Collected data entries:
******

-- ==== Sys2Proof/Tests/Slice0.lean ====
section
/-! SUPPORT. Tests of the model against spec/95_test_vectors.md and the worked words of spec/30_encoding.md, and a
witness for the hypotheses of every statement. Each expected value is the spec's, written out from the vector or rule
named beside it. `US` is 5 and `HALF` 3, as there. -/

namespace Sys2Proof.Tests

open Sys2Proof Sys2Proof.Machine

set_option Elab.async false

/-! ### Helpers -/

/-- The state of a primitive vector: the bus held, SCL low, and the answers of the oracle. -/
def held (oracle : List Level) : State :=
  { State.reset with bus := .busHeld, pins := { sclOut := false, sdaOut := true, sdaDir := .out }, sdaIn := oracle }

/-- The reset state with the answers of the oracle. -/
def idle (oracle : List Level) : State := { State.reset with sdaIn := oracle }

/-- With buffer bytes, listed in rising order of address. -/
def withMem (mem : Memory) (s : State) : State := { s with mem := mem }

/-- What of a next state a test looks at. -/
def seen {α : Type} (f : State → α) (o : Host.Outcome State Fault Refusal) : Option α :=
  match o with
  | .next t => some (f t)
  | .fault _ => none
  | .refused _ => none

/-- The reason of a refusal, and whether the refused state is the given one with REFUSED set. -/
def refusedBy (s : State) (o : Host.Outcome State Fault Refusal) : Option Reason :=
  match o with
  | .next _ => none
  | .fault _ => none
  | .refused (.refuse why t) => if t = { s with refused := true } then some why else none
  | .refused (.notCreated why) => some why
  | .refused _ => none

/-- The compact trace notation of R12, for `US = 5`. -/
def so : Event := .sdaDirOut
def si : Event := .sdaDirIn
def d0 : Event := .sdaSet false
def d1 : Event := .sdaSet true
def c0 : Event := .sclSet false
def c1 : Event := .sclSet true
def w3 : Event := .delay 3
def w5 : Event := .delay 5
def g0 : Event := .getSda false
def g1 : Event := .getSda true

/-- `S`, `Sr`, `P`, `ACK`, `NACK` (T-SS-1 to T-SS-3, T-BS-10, T-BS-11). -/
def evS : List Event := [so, d0, w3, c0]
def evSr : List Event := [so, d1, c1, d0, w3, c0]
def evP : List Event := [so, d0, c1, d1, w5]
def evAck : List Event := [so, d0, w3, c1, c0]
def evNack : List Event := [so, w3, c1, c0]

/-- `WB(v)->A` and `WB(v)->N`, from the text of T-BS-3 and T-BS-5. -/
def wb (v : Byte) (nack : Level) : List Event :=
  so :: ([7, 6, 5, 4, 3, 2, 1, 0].flatMap fun k => [c0, .sdaSet (v.getLsbD k), w3, c1, w3]) ++
    [c0, w3, si, d1, c1, .getSda nack, c0]

/-- The bits of a byte sent by the slave, most significant first (R31). -/
def bits (v : Byte) : List Level := [7, 6, 5, 4, 3, 2, 1, 0].map fun k => v.getLsbD k

/-- `RB->v` (T-BS-7). -/
def rb (v : Byte) : List Event := [si, d1] ++ (bits v).flatMap fun x => [c1, .getSda x, c0, w5]

/-- A buffer of `n` bytes from address `a`. -/
def buf (a n : Nat) : Option BufRef := some { base := a, size := n }

/-- Descriptors: WRITE is 0, READ 1, ADDR_10BIT 4, NO_START 0x10, IGNORE_NACK 0x20, NO_READ_ACK 0x40 (R7). -/
def wrMsg (addr : Nat) (b : Option BufRef) (len : Nat) : Msg := { addr := addr, flags := 0, len := len, buf := b }
def flMsg (addr flags : Nat) (b : Option BufRef) (len : Nat) : Msg := { addr := addr, flags := flags, len := len, buf := b }

/-! ### WellFormed: each check refuses an ill-formed term (R78) -/

/-- The defaults with a 2-bit message count, so that a list of four is too long. -/
def smallCount : Params := { Params.default with countWidth := 2 }

theorem test_wf_refuses_addr : Instr.wf .default (.addrPhase (wrMsg 0x10000 none 0)) = false := by decide +kernel
theorem test_wf_refuses_flags : Instr.wf .default (.sendBytes (flMsg 0 0x10000 none 0)) = false := by decide +kernel
theorem test_wf_refuses_len : Instr.wf .default (.recvBytes (flMsg 0 1 (buf 0 0x10000) 0x10000)) = false := by decide +kernel
theorem test_wf_refuses_list_element :
    Instr.wf .default (.xfer [wrMsg 0 none 0, wrMsg 0x10000 none 0]) = false := by decide +kernel
theorem test_wf_refuses_list_count :
    Instr.wf smallCount (.xfer (List.replicate 4 (wrMsg 0 none 0))) = false ∧
      Instr.wf smallCount (.transfer 0 (List.replicate 4 (wrMsg 0 none 0))) = false ∧
      Instr.wf smallCount (.xfer (List.replicate 3 (wrMsg 0 none 0))) = true := by decide +kernel
theorem test_wf_refuses_single :
    Instr.wf .default (.send 0 0x10000 0 none 0) = false ∧ Instr.wf .default (.send 0 0 0x10000 none 0) = false ∧
      Instr.wf .default (.send 0 0 0 none 0x10000) = false ∧ Instr.wf .default (.recv 0 0x10000 0 none 0) = false ∧
      Instr.wf .default (.recv 0 0 0x10000 none 0) = false ∧ Instr.wf .default (.recv 0 0 0 none 0x10000) = false := by
  decide +kernel
theorem test_wf_refuses_pair :
    Instr.wf .default (.sendThenRecv 0 0x10000 none 0 none 0) = false ∧
      Instr.wf .default (.sendThenRecv 0 0 none 0x10000 none 0) = false ∧
      Instr.wf .default (.sendThenRecv 0 0 none 0 none 0x10000) = false ∧
      Instr.wf .default (.sendThenSend 0 0x10000 none 0 none 0) = false ∧
      Instr.wf .default (.sendThenSend 0 0 none 0x10000 none 0) = false ∧
      Instr.wf .default (.sendThenSend 0 0 none 0 none 0x10000) = false := by decide +kernel
theorem test_wf_accepts_bounds :
    Instr.wf .default (.transfer 7 [flMsg 0xFFFF 0xFFFF (buf 0 1) 0xFFFF]) = true ∧
      Params.wf .default = true ∧ Params.wf { Params.default with addrWidth := 9 } = false ∧
      Params.wf { Params.default with flagsWidth := 6 } = false ∧
      Params.wf { Params.default with countWidth := 1 } = false ∧
      Params.wf { Params.default with flagRead := 3 } = false ∧
      Params.wf { Params.default with flagRead := 4 } = false := by decide +kernel
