/-- A key command in a session (R491): BAD_CONTEXT unless the session's VF owns the context that the second byte names;
then the command's own checks.
DEDUCED, log 136. -/
def keyCommand (m : SpdmMsg) (f : Dev → CtxId → Bytes → Nat × Dev) : Act := spdm m (fun _ d =>
  match m.session with
  | none => d.reply m spdmError
  | some n =>
    if !d.inSession m then d.reply m spdmError
    else
      let i := rdb m.body 1
      let c : CtxId := Fin.ofNat 64 i
      let x := d.ctxAt c
      let updates := ((d.sessionAt n.val).map (·.updates)).getD 0
      let (st, d) :=
        if 64 ≤ i || m.fn = 0 || x.state = .free || x.owner ≠ m.fn then (kBadContext, d)
        else f d c (Config.importKey m.fn.val n.val updates)
      d.reply m (leBytes 1 0x7E ++ leBytes 1 st))

/-- Whether a context may still bind and drop model keys (R491). -/
def Ctx.keyState (x : Ctx) : Bool := x.state = .assigned || x.state = .running || x.state = .halted

/-- BIND_MODEL_KEY (R491, R492). -/
def execBindModelKey (m : SpdmMsg) (s : State) : Host.Outcome State Fault Refusal :=
  .next (s.run (keyCommand m (fun d c ik =>
    let h := rdb m.body 2
    if !(d.ctxAt c).keyState then (kState, d)
    else if 15 < h then (kBadField, d)
    else if tblGet [] (d.keysAt c).model h ≠ [] then (kBusy, d)
    else match Config.unwrapKey ik (sub m.body 3 40) with
      | none => (kUnwrap, d)
      | some key => (kOk, d.modKeys c (fun k => { k with model := tblSet [] k.model h key })))))

/-- DROP_MODEL_KEY (R491): BUSY while an IMPORT that names the handle runs. -/
def execDropModelKey (m : SpdmMsg) (s : State) : Host.Outcome State Fault Refusal :=
  .next (s.run (keyCommand m (fun d c _ =>
    let h := rdb m.body 2
    if !(d.ctxAt c).keyState then (kState, d)
    else if 15 < h then (kBadField, d)
    else if (d.ctxAt c).imports.any (fun i => rdb i.entry 0x12 = h) then (kBusy, d)
    else (kOk, d.modKeys c (fun k => { k with model := tblSet [] k.model h [] })))))

/-- SET_LINK_KEY (R491, R492, R494): generation 0 of the job link key. -/
def execSetLinkKey (m : SpdmMsg) (s : State) : Host.Outcome State Fault Refusal :=
  .next (s.run (keyCommand m (fun d c ik =>
    let x := d.ctxAt c
    if x.state ≠ .assigned || x.started || (d.keysAt c).link.isSome then (kState, d)
    else if rd m.body 2 2 ≠ x.pkey then (kBadField, d)
    else match Config.unwrapKey ik (sub m.body 4 40) with
      | none => (kUnwrap, d)
      | some key => (kOk, (d.modKeys c (fun k => { k with link := some ⟨key, 0, none⟩ })).restartCounters x.pkey))))

/-- SET_DEBUG_KEY (R491). -/
def execSetDebugKey (m : SpdmMsg) (s : State) : Host.Outcome State Fault Refusal :=
  .next (s.run (keyCommand m (fun d c _ =>
    let x := d.ctxAt c
    let key := sub m.body 2 96
    if x.state ≠ .assigned || x.started || ((d.keysAt c).debug).isSome then (kState, d)
    else if !Config.onCurve key then (kBadField, d)
    else (kOk, d.modKeys c (fun k => { k with debug := some key })))))

/-- RETIRED_KEY_DESTROY (R496). -/
def execRetiredKeyDestroy (pkey : W16) (s : State) : Host.Outcome State Fault Refusal :=
  .next (s.run (Act.dev (fun d => d.modKeep (fun k => { k with retired := tblSet none k.retired pkey.toNat none }))))

/-! ### Alarms -/

/-- 1 s in units of 1/16 ns (R404).
DEDUCED, log 139. -/
def oneSecond : Nat := 16000000000

/-- The level of a sensor (R499). -/
def Dev.alarmLevel (d : Dev) (sensor : Nat) : Nat := field (d.get KEEP_ALARM_CFG.LEVEL) (2 * sensor) 2

/-- CLAMP (R500): RUNNING contexts halt and the module enters ALARM. -/
def Dev.clamp (d : Dev) : Dev :=
  let live := d.mmc.state = .ready || d.mmc.state = .running || d.mmc.state = .halted
  let cs := allCtx.filter (fun c => (d.ctxAt c).state = .running)
  let d := cs.foldl (fun d c => d.haltCtx c clampReason) d
  let d := (d.count KEEP_STAT.CLAMPS).put KEEP_ALARM.LEVEL (Nat.max 1 (d.get KEEP_ALARM.LEVEL))
  if live then { d with mmc := { d.mmc with state := .alarm } } else d

/-- The key store is zeroised (R485, R500). -/
def Dev.zeroise (d : Dev) : Dev :=
  (d.modKeep (fun k => { k with slots := [], ctx := [], retired := [], sessions := [], spdm := [] })).put KEEP_STAT.SESSIONS 0

/-- ERASE (R500): the key store is zeroised, every context goes through KILLING to FREE with issuer 0x8000, the fused
count rises. -/
def eraseAct : Act :=
  (killOff allCtx 0x8000).andThen (fun f _ d =>
    let d := d.zeroise.modKeep (fun k => { k with erased := true })
    { dev := (d.put KEEP_ALARM.LEVEL 2).put KEEP_STAT.ERASES (satAdd f.erases 1 31), fuse := [.erase] })

/-- ALARM_TRIP (R499, R500, R527): the sensor is recorded, and its level acts; the fourth VGLITCH or CGLITCH trip
within 1 s raises ERASE. -/
def execAlarmTrip (sensor : Fin 5) (now : W64) (s : State) : Host.Outcome State Fault Refusal :=
  .next (s.run (fun f m d =>
    if d.mmc.state = .off then { dev := d }
    else
      let glitch := sensor.val = 1 || sensor.val = 2
      let recent := d.keep.trips.filter (fun t => now.toNat - t.2 ≤ oneSecond)
      let d := if glitch then d.modKeep (fun k => { k with trips := (sensor.val, now.toNat) :: recent }) else d
      let level := if glitch && 3 ≤ recent.length then 2 else d.alarmLevel sensor.val
      let d := d.put KEEP_ALARM.ACTIVE (d.get KEEP_ALARM.ACTIVE ||| 2 ^ sensor.val)
      let d := (d.put KEEP_ALARM.SEEN (d.get KEEP_ALARM.SEEN ||| 2 ^ sensor.val)).count KEEP_ALARM.LOGS
      let d := d.logError 5 1 0x8F00 0x0050 4 3 sensor.val
      if level = 0 then { dev := d }
      else
        let d := d.clamp
        if level = 1 then { dev := d } else eraseAct f m d))

/-- ALARM_SENSOR_RELEASE (R501): the sensor is within its limits again. -/
def execAlarmSensorRelease (sensor : Fin 5) (s : State) : Host.Outcome State Fault Refusal :=
  .next (s.run (Act.dev (fun d => d.put KEEP_ALARM.ACTIVE (setField (d.get KEEP_ALARM.ACTIVE) sensor.val 1 0))))

/-- The write of KEEP_ALARM: SEEN is cleared by ones; CLEAR ends CLAMP while no active sensor has a level of CLAMP or
more, else it is ignored and counted (R500, R501). -/
def Dev.alarmWrite (d : Dev) (w : RegWr) : Dev :=
  let d := d.writeFields .KEEP_ALARM 0 false w
  if !wrSets w KEEP_ALARM.CLEAR then d
  else if (List.range 5).any (fun i => bit (d.get KEEP_ALARM.ACTIVE) i && 1 ≤ d.alarmLevel i) then d.rejectAt .KEEP_ALARM 0
  else if d.mmc.state = .alarm && d.get KEEP_ALARM.LEVEL = 1 then
    ({ d with mmc := { d.mmc with state := d.impliedState } }).put KEEP_ALARM.LEVEL 0
  else d

/-- ALARM_CLEAR (R501, R507). -/
def execAlarmClear (w : RegWr) (s : State) : Host.Outcome State Fault Refusal :=
  .next (s.run (mgmtDev .KEEP_ALARM 0 (fun d => d.alarmWrite w)))

/-- Whether alarm levels are at or above their defaults (R499, R506). -/
def levelsLegal (v : Nat) : Bool :=
  (List.range 5).all (fun i => field KEEP_ALARM_CFG.LEVEL.reset (2 * i) 2 ≤ field v (2 * i) 2 && field v (2 * i) 2 ≠ 3)

/-- The write of KEEP_ALARM_CFG: levels may rise until the commit; COMMIT locks them (R499). -/
def Dev.alarmCfgWrite (d : Dev) (w : RegWr) : Dev :=
  let locked := d.flag KEEP_ALARM_CFG.COMMITTED
  let d :=
    if wrCarries w KEEP_ALARM_CFG.LEVEL && !locked && !levelsLegal (wrGet w KEEP_ALARM_CFG.LEVEL) then d.rejectAt .KEEP_ALARM_CFG 0
    else d.writeFields .KEEP_ALARM_CFG 0 locked w
  if wrSets w KEEP_ALARM_CFG.COMMIT then d.put KEEP_ALARM_CFG.COMMITTED 1 else d

/-- ALARM_CFG_COMMIT (R499). -/
def execAlarmCfgCommit (w : RegWr) (s : State) : Host.Outcome State Fault Refusal :=
  .next (s.run (mgmtDev .KEEP_ALARM_CFG 0 (fun d => d.alarmCfgWrite w)))

/-! ### Debug unlock -/

/-- A read of KEEP_DBG_NONCE0 makes a new nonce, unless a failed token blocks it (R502, R503). -/
def Dev.newNonce (d : Dev) : Dev :=
  if d.keep.lockout then d
  else
    let (a, d) := d.draw
    let (b, d) := d.draw
    let d := d.modKeep (fun k => { k with nonce := leBytes 8 a.toNat ++ leBytes 8 b.toNat, nonceValid := true })
    (d.put KEEP_DBG_NONCE.NONCE a.toNat 0).put KEEP_DBG_NONCE.NONCE b.toNat 1

/-- NONCE_READ (R502). -/
def execNonceRead (s : State) : Host.Outcome State Fault Refusal :=
  .next (s.run (mgmtDev .KEEP_DBG_NONCE 0 Dev.newNonce))

/-- The 128 bytes that stand in KEEP_DBG_TOKEN (R502). -/
def Dev.token (d : Dev) : Bytes := (List.range 16).flatMap (fun i => leBytes 8 (tblGet 0 d.keep.token i).toNat)

/-- The RESULT of a token: 1 OK, else the first check that fails (R502, R503, R506).
DEDUCED, log 137. -/
def Dev.tokenCheck (d : Dev) (t : Bytes) : Nat :=
  let level := rdb t 2
  let c : CtxId := Fin.ofNat 64 (rdb t 3)
  if d.keep.lockout then 6
  else if rd t 0 2 ≠ 0x4454 || (level ≠ 1 && level ≠ 2) || 64 ≤ rdb t 3 || (level = 2 && rdb t 3 ≠ 0) then 2
  else if rd t 8 8 ≠ d.get BRY_SERIAL.SERIAL then 4
  else if !d.keep.nonceValid || sub t 0x10 16 ≠ d.keep.nonce then 3
  else if level = 1 then
    match (d.keysAt c).debug with
    | none => 5
    | some k => if Config.ecdsaOk k (sub t 0 32) (sub t 0x20 96) then 1 else 2
  else if Config.ecdsaOk Config.moagenDebugKey (sub t 0 32) (sub t 0x20 96) then 1 else 2

/-- The write of KEEP_DBG_CTL: SUBMIT checks the token and opens its view; LOCK closes a context view (R502, R503). -/
def debugWrite (w : RegWr) : Act := mgmtAct .KEEP_DBG_CTL 0 (fun f m d =>
  let d := d.writeFields .KEEP_DBG_CTL 0 false w
  let d := if wrSets w KEEP_DBG_CTL.LOCK && d.keep.debug ≠ .module then
      (d.modKeep (fun k => { k with debug := .locked })).put KEEP_DBG_CTL.OPEN 0 else d
  if !wrSets w KEEP_DBG_CTL.SUBMIT then { dev := d }
  else
    let t := d.token
    let r := d.tokenCheck t
    let d := d.put KEEP_DBG_CTL.RESULT r
    if r ≠ 1 then { dev := (d.count KEEP_DBG_CTL.FAILS).modKeep (fun k => { k with lockout := true }) }
    else
      let d := d.modKeep (fun k => { k with nonceValid := false })
      if rdb t 2 = 1 then
        if d.keep.debug = .module then { dev := d }
        else
          let c : CtxId := Fin.ofNat 64 (rdb t 3)
          { dev := ((d.modKeep (fun k => { k with debug := .context c })).put KEEP_DBG_CTL.OPEN 1).put KEEP_DBG_CTL.CONTEXT c.val }
      else
        ((killAll allCtx 0x8000).andThen (Act.dev (fun d =>
          ((d.modKeep (fun k => { k with debug := .module, moduleDebug := true })).put KEEP_DBG_CTL.OPEN 2).put
            KEEP_STAT.MODULE_DEBUG 1))) f m d)

/-- TOKEN_SUBMIT (R502, R503). -/
def execTokenSubmit (w : RegWr) (s : State) : Host.Outcome State Fault Refusal := .next (s.run (debugWrite w))

/-- DEBUG_LOCK (R506). -/
def execDebugLock (w : RegWr) (s : State) : Host.Outcome State Fault Refusal := .next (s.run (debugWrite w))

/-- LOCKOUT_EXPIRY (R503). -/
def execLockoutExpiry (s : State) : Host.Outcome State Fault Refusal :=
  .next (s.run (Act.dev (fun d => d.modKeep (fun k => { k with lockout := false }))))

end Sys2Proof.Machine
end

******

Using the data above, extract exactly the lines from the one that holds "RETIRED_KEY_DESTROY (R496). -/" to the one that holds "### Alarms -/", both ends included, and no others.

Task output:
/-- RETIRED_KEY_DESTROY (R496). -/
def execRetiredKeyDestroy (pkey : W16) (s : State) : Host.Outcome State Fault Refusal :=
  .next (s.run (Act.dev (fun d => d.modKeep (fun k => { k with retired := tblSet none k.retired pkey.toNat none }))))

/-! ### Alarms -/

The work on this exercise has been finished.